These Solutions are part of ML Aggarwal Class 10 Solutions for ICSE Maths. Here we have given ML Aggarwal Class 10 Solutions for ICSE Maths Chapter 14 Locus Ex 14

More Exercises

• ML Aggarwal Class 10 Solutions for ICSE Maths Chapter 14 Locus Ex 14
• ML Aggarwal Class 10 Solutions for ICSE Maths Chapter 14 Locus Chapter Test

Question 1.
A point moves such that its distance from a fixed line AB is always the same. What is the relation between AB and the path traveled by P ?
Solution:
Let point P moves in such a way that
it is at a fixed distance from the fixed line AB.
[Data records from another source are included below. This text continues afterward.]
/-- The read that a failed compare performs (R28, R110). -/
def State.readAtomic (s0 : State) (key path pa : Nat) : State :=
  let s := s0.obtain pa
  let pts := ((s.path key path).map (·.pts)).getD 0
  let st := s.mem.stamps (lineOf pa)
  { s with mem := (s.mem.setStamps (lineOf pa) (st.1, max st.2 pts)).touch pa }.modPath key path
    (fun p => { p with pts := max p.pts st.1 })

/-- A write of a path at the home slice, whose pts then rises (R110). -/
def State.storeHome (s : State) (core key path pa : Nat) (bs : List Byte) : State :=
  let r := s.writeHome [core] (((s.path key path).map (·.pts)).getD 0) pa bs
  r.1.modPath key path (fun p => { p with pts := max p.pts r.2 })

/-- Every stable line of a core is dropped (R116). -/
def Core.dropStable (c : Core) : Core := { c with l1 := c.l1.filter (fun l => !l.stable) }

/-! ## Host memory -/

/-- The bytes of a line of host memory that the L2 holds (R31). -/
def State.hostPresent (s : State) (line : Nat) : Option (List Byte) :=
  if (AMap.find s.mem.l2 (l2Key 4 line)).isSome then (AMap.find s.mem.hostLines line).bind (·.data) else none

/-- `n` bytes of host memory. -/
def State.readHost (s : State) (a n : Nat) : List Byte := Tab.getList 0 s.mem.host a n

/-- A write to host memory: a CXL.cache write that updates an L2 copy in place (R31). -/
def State.writeHost (s : State) (a : Nat) (bs : List Byte) : State :=
  let lines := s.mem.hostLines.map (fun e =>
    match e.2.data with
    | some d => if e.1 = lineOf a then (e.1, { e.2 with data := some (patch d (a % 64) bs) }) else e
    | none => e)
  ({ s with mem := { s.mem with host := Tab.setList 0 a bs s.mem.host, hostLines := lines } }).emit
    (.hostWrite a bs)

/-! ## The queue processors' view (R54) -/

/-- Where an address of the queue processors' view leads: host memory, local SRAM, device memory, or nowhere. -/
inductive ViewTarget where
  | host (a : Nat)
  | sram (off : Nat)
  | dev (pa : Nat)
  | bad
  deriving DecidableEq, Repr

/-- An address of the queue processors' view (R54). -/
def viewOf (d : Dev) (a : Nat) : ViewTarget :=
  if a.testBit 63 then .host (bits 62 0 a)
  else if a.testBit 62 then (if bits 61 18 a = 0 then .sram (bits 17 0 a) else .bad)
  else if bits 61 0 a < d.limit then .dev (bits 61 0 a) else .bad

/-- `n` bytes at a target of the view, read in the local SRAM of queue processor `h`, or committed at the home slice. -/
def State.viewRead (s : State) (h : Nat) (t : ViewTarget) (n : Nat) : List Byte :=
  match t with
  | .host a => s.readHost a n
  | .sram off => Tab.getList 0 (s.hart h).sram off n
  | .dev pa => s.readPa pa n
  | .bad => []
∴ It is a set of two lines l and m parallel to AB
drawn on either side of it at equal distance from it.

Question 2.
A point P moves so that its perpendicular distance from two given lines AB and CD are equal. State the locus of the point P.
Solution:
(i) When two lines AB and CD are parallel,
then the locus of the point P which is equidistant
from AB and CD is a line (l)
in the midway of AB and CD and parallel to them

(ii) If AB and CD are intersecting lines,
then the locus of the point P will be a
pair of the straight lines l and m which bisect
the angles between the given lines AB and CD.

Question 3.
P is a fixed point and a point Q moves such that the distance PQ is constant, what is the locus of the path traced out by the point Q ?
Solution:
∴ P is a fixed point and Q is a moving point
such that it is always at an equidistant from P.
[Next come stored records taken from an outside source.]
/-- An engine writes a team's scratchpad: bytes past its end, and past the save set of a saved team, are discarded
(R93). -/
def State.poolWrite (s : State) (id : BitVec 32) (off : Nat) (bs : List Byte) (rel : Nat) : State :=
  match s.whereIs id with
  | .resident k t => s.modTeam k (fun t' => t'.scrPut off (bs.take (t.scrSize - off)) rel)
  | .saved t => s.modSaved id (fun t' => t'.scrPut off (bs.take (t.k.savedScratch - off)) rel)
  | .ended => s

/-- A write to host or table memory on behalf of a team taints its task while it runs (R98, R124). -/
def State.taintId (s : State) (id : BitVec 32) : State := s.modById id (fun t => { t with taint := true })

/-! ## Barrier objects (R239) -/

/-- CNT of a barrier object falls, and ERRC rises (R239). Neither reaches past the scratchpad. -/
def State.countDown (s : State) (id : BitVec 32) (off n errs rel : Nat) : State :=
  let b := s.poolRead id off 16
  let cnt := BitVec.ofNat 64 (ofBytes (b.take 8)) - BitVec.ofNat 64 n
  let errc := min 255 (((b.drop 8).headD 0).toNat + errs)
  match s.whereIs id with
  | .ended => s
  | _ => s.poolWrite id off (toBytes 8 cnt.toNat ++ [BitVec.ofNat 8 errc] ++ b.drop 9) rel

/-- What completes for a path reaches the path table and the block that a handler keeps (R248). -/
def Team.landPath (t : Team) (pi : Nat) (f : Path → Path) : Team :=
  { t.modPath pi f with handler := t.handler.map (fun h => { h with saved := AMap.modify pi f h.saved }) }

/-! ## The end of a team -/

/-- The core's datapath stops running a clause of this slot (R87). -/
def Core.leaveClause (c : Core) (slot : Nat) : Core :=
  match c.running with
  | some (k, _) => if k = slot then { c with running := none, lastClauseSlot := slot } else c
  | none => c

/-- The slot of a team on one of its cores (R88). -/
def Team.slotOn (t : Team) (key core : Nat) : Nat := if core = keyCore key then keySlot key else t.oddSlot

/-- The datapath of each core of a team runs no clause of it (R87, R88). -/
def State.leaveData (s : State) (key : Nat) : State :=
  match s.team key with
  | none => s
  | some t => (teamCores (keyCore key) t).foldl (fun s c => s.modCore c (fun k => k.leaveClause (t.slotOn key c))) s

/-- The datapath of each core of a team runs a clause of it (R87, R88). -/
def State.runClause (s : State) (key pi : Nat) : State :=
  match s.team key with
  | none => s
  | some t =>
    (teamCores (keyCore key) t).foldl (fun s c => s.modCore c (fun k => { k with running := some (t.slotOn key c, pi) })) s

/-- The teams on a core, with their keys. -/
def State.teamsOn (s : State) (core : Nat) : List (Nat × Team) := s.teams.filter (fun e => (teamCores (keyCore e.1) e.2).contains core)

/-- What a core does when a team leaves it: its clause stops, a paired step that it has pending goes (R88), its event-queue
entries go (R241), and stable lines drop when it was the launch's last team there (R116). -/
def State.leaveCore (s : State) (core key : Nat) (t : Team) : State :=
  let others := (s.teamsOn core).any (fun e => e.1 != key && e.2.launch == t.launch)
  let slot := t.slotOn key core
  s.modCore core (fun c =>
    let c := { (c.leaveClause slot) with
      evq := c.evq.filter (fun e => e.teamId != t.teamId), pairPending := c.pairPending.filter (fun k => k != slot) }
    if others then c else c.dropStable)

/-- A team leaves each of its cores. -/
def State.leaveCores (s : State) (key : Nat) (t : Team) : State :=
  (teamCores (keyCore key) t).foldl (fun s c => s.leaveCore c key t) s

/-- The ctime of a core passes the pts of paths that end there (R108). -/
def Core.pass (c : Core) (pts : Nat) : Core := { c with ctime := max c.ctime pts }

/-- The ctime of each core of a team passes a pts (R88, R108). -/
def State.passPts (s : State) (key : Nat) (t : Team) (pts : Nat) : State :=
  (teamCores (keyCore key) t).foldl (fun s c => s.modCore c (fun k => k.pass pts)) s

/-- The vacating of cores that are empty ends; a request's cores are fenced (R89, R90). -/
def State.settleVacate (s : State) : State :=
  let empty := fun (cs : List Nat) => cs.all (fun c => (s.teamsOn c).isEmpty)
  let s1 := if empty s.sched.vacating then { s with sched := { s.sched with vacating := [] } } else s
  if s1.sched.cvBusy && empty s1.sched.cvCores then
    let s2 := s1.sched.cvCores.foldl (fun s c => s.modCore c (fun k => { k with fenced := true })) s1
    { s2 with sched := { s2.sched with cvCores := [], cvBusy := false, cvDone := s2.sched.cvDone + 1 } }
  else s1

/-- A neighbourhood after a team of it has left its slot: one with no team left is over, and one whose teams that are left are
all saved returns to its launch's waiting set (R84, R95). -/
def State.settleNb (s : State) (h nb : Nat) : State :=
  if s.teams.any (fun e => e.2.launch == h && e.2.nbh == nb) then s
  else if s.sched.saved.any (fun e => e.1 == h && e.2.1 == nb && !e.2.2.isEmpty) then
    s.modLaunch h (fun l => if l.returned.contains nb then l else { l with returned := l.returned ++ [nb] })
  else s.modLaunch h (fun l => { l with liveNb := l.liveNb.erase nb, returned := l.returned.erase nb })

/-- A team that has ended frees its private-area index (R102), and its neighbourhood and the cores that are vacated settle. -/
def State.afterEnd (s : State) (t : Team) : State :=
  ((s.modLaunch t.launch (fun l => { l with privUsed := l.privUsed.erase t.privIdx })).settleNb t.launch t.nbh).settleVacate

/-- A team is gone from its slot and its cores, with the entries that the device holds for it (R102, R108, R241). -/
def State.removeTeam (s : State) (key : Nat) : State :=
  match s.team key with
  | none => s
  | some t =>
    let ended := t.paths ++ (t.handler.map (·.saved)).getD []
    let s := ended.foldl (fun s p => s.passPts key t p.2.pts) (s.leaveCores key t)
    { s with
      teams := AMap.erase key s.teams,
      sched := { s.sched with savedEv := s.sched.savedEv.filter (fun e => e.teamId != t.teamId) } }.afterEnd t

/-- The copies of a team end when its version is discarded (R179, R239): each record takes STATUS 2 and TRAP = CANCELLED, CNT falls
by what was left of B, ERRC rises, and what waits for a record slot goes on. Their locks, which nothing owns any more, are
RANGE_LOCK_RELEASE's to release. -/
def State.dropCopies (s : State) (teamId : BitVec 32) : State :=
  let mine := fun (c : Copy) => c.teamId == teamId && c.packet.isNone
  if s.eng.copies.any mine then
    let s1 := (s.eng.copies.filter mine).foldl (fun s c =>
      (s.poolWrite teamId (c.recOff + 30) [BitVec.ofNat 8 TrapClass.cancelled.code, 2] 0).countDown teamId c.bar
        (c.total - c.counted) 1 0) s
    { s1 with eng := { s1.eng with copies := s1.eng.copies.filter (fun c => !mine c) } }.replayHeld (fun h => h == Hold.engineSlot)
  else s

/-- Events that the device holds for a team return to the queue of its core, while that has space (R241). -/
def State.refillEvents (s : State) (key : Nat) : State :=
  match s.team key with
  | none => s
  | some t =>
    let room := 256 - (s.core (keyCore key)).evq.length
    let back := (s.sched.savedEv.filter (fun e => e.teamId == t.teamId)).take room
    if back.isEmpty then s
    else { (s.modCore (keyCore key) (fun c => { c with evq := c.evq ++ back })) with
      sched := { s.sched with savedEv := back.foldl (fun l e => l.erase e) s.sched.savedEv } }

/-- A team ends without a commit: its version is discarded (R177, R247). -/
def State.discardTeam (s : State) (key : Nat) : State :=
  match s.team key with
  | none => s
  | some t => (s.dropCopies t.teamId).removeTeam key

/-- The launch of a team fails, with the class and task of its first failure (R72). -/
def State.failLaunch (s : State) (h cls : Nat) (task : BitVec 32) : State :=
  s.modLaunch h (fun l => if l.failed.isNone then { l with failed := some (cls, task) } else l)

/-! ## Core dumps -/

/-- The bytes of a mask: lane l is bit l mod 8 of byte l div 8 (R253). -/
def maskBytes (m : Mask) : List Byte := toBytes 128 m.toNat

/-- The clauses of a path that name each flag, queued and started (R193). -/
def Path.flagCounts (p : Path) : List Byte :=
  let named := fun (cs : List Clause) (n : Nat) => (cs.filter (fun c => c.setA == some n || c.setB == some n)).length
  (List.range 12).flatMap (fun n => toBytes 1 (named (p.queue ++ p.kept) n) ++ toBytes 1 (named (p.run.toList ++ p.done) n))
∴ P is the centre of the path of Q which is a circle.
The distance between P and Q is the radius of the circle.
Hence locus of point Q is a circle with P as centre.

Question 4.
(i) AB is a fixed line. State the locus of the point P so that ∠APB = 90°.
(ii) A, B are fixed points. State the locus of the point P so that ∠APB = 60°.
Solution:
(i) AB is a fixed line and P is a point
such that ∠APB = 90°.

The locus of P will be the circle whose diameter is AB.
We know that the angle in a semi-circle is always equal to 90°.
∠APB = 90°
(ii) AB is a fixed line and P is a point such that ∠APB = 60°.
The locus of P will be a major segment of a circle whose AB is a chord.

Question 5.
Draw and describe the locus in each of the following cases :
(i) The locus of points at a distance 2.5 cm from a fixed line.
(ii) The locus of vertices of all isosceles triangles having a common base.
(iii) The locus of points inside a circle and equidistant from two fixed points on the circle.
(iv) The locus of centres of all circles passing through two fixed points.
(v) The locus of a point in rhombus ABCD which is equidistant from AB and AD. (1998)
(vi) The locus of a point in the rhombus ABCD which is equidistant from points A and C.
Solution:
1. Draw a given line AB.
2. Draw lines of l and m parallel to AB at a distance of 2.5 cm.
Lines l and m are the locus of point P which is at a distance of 2.5 cm.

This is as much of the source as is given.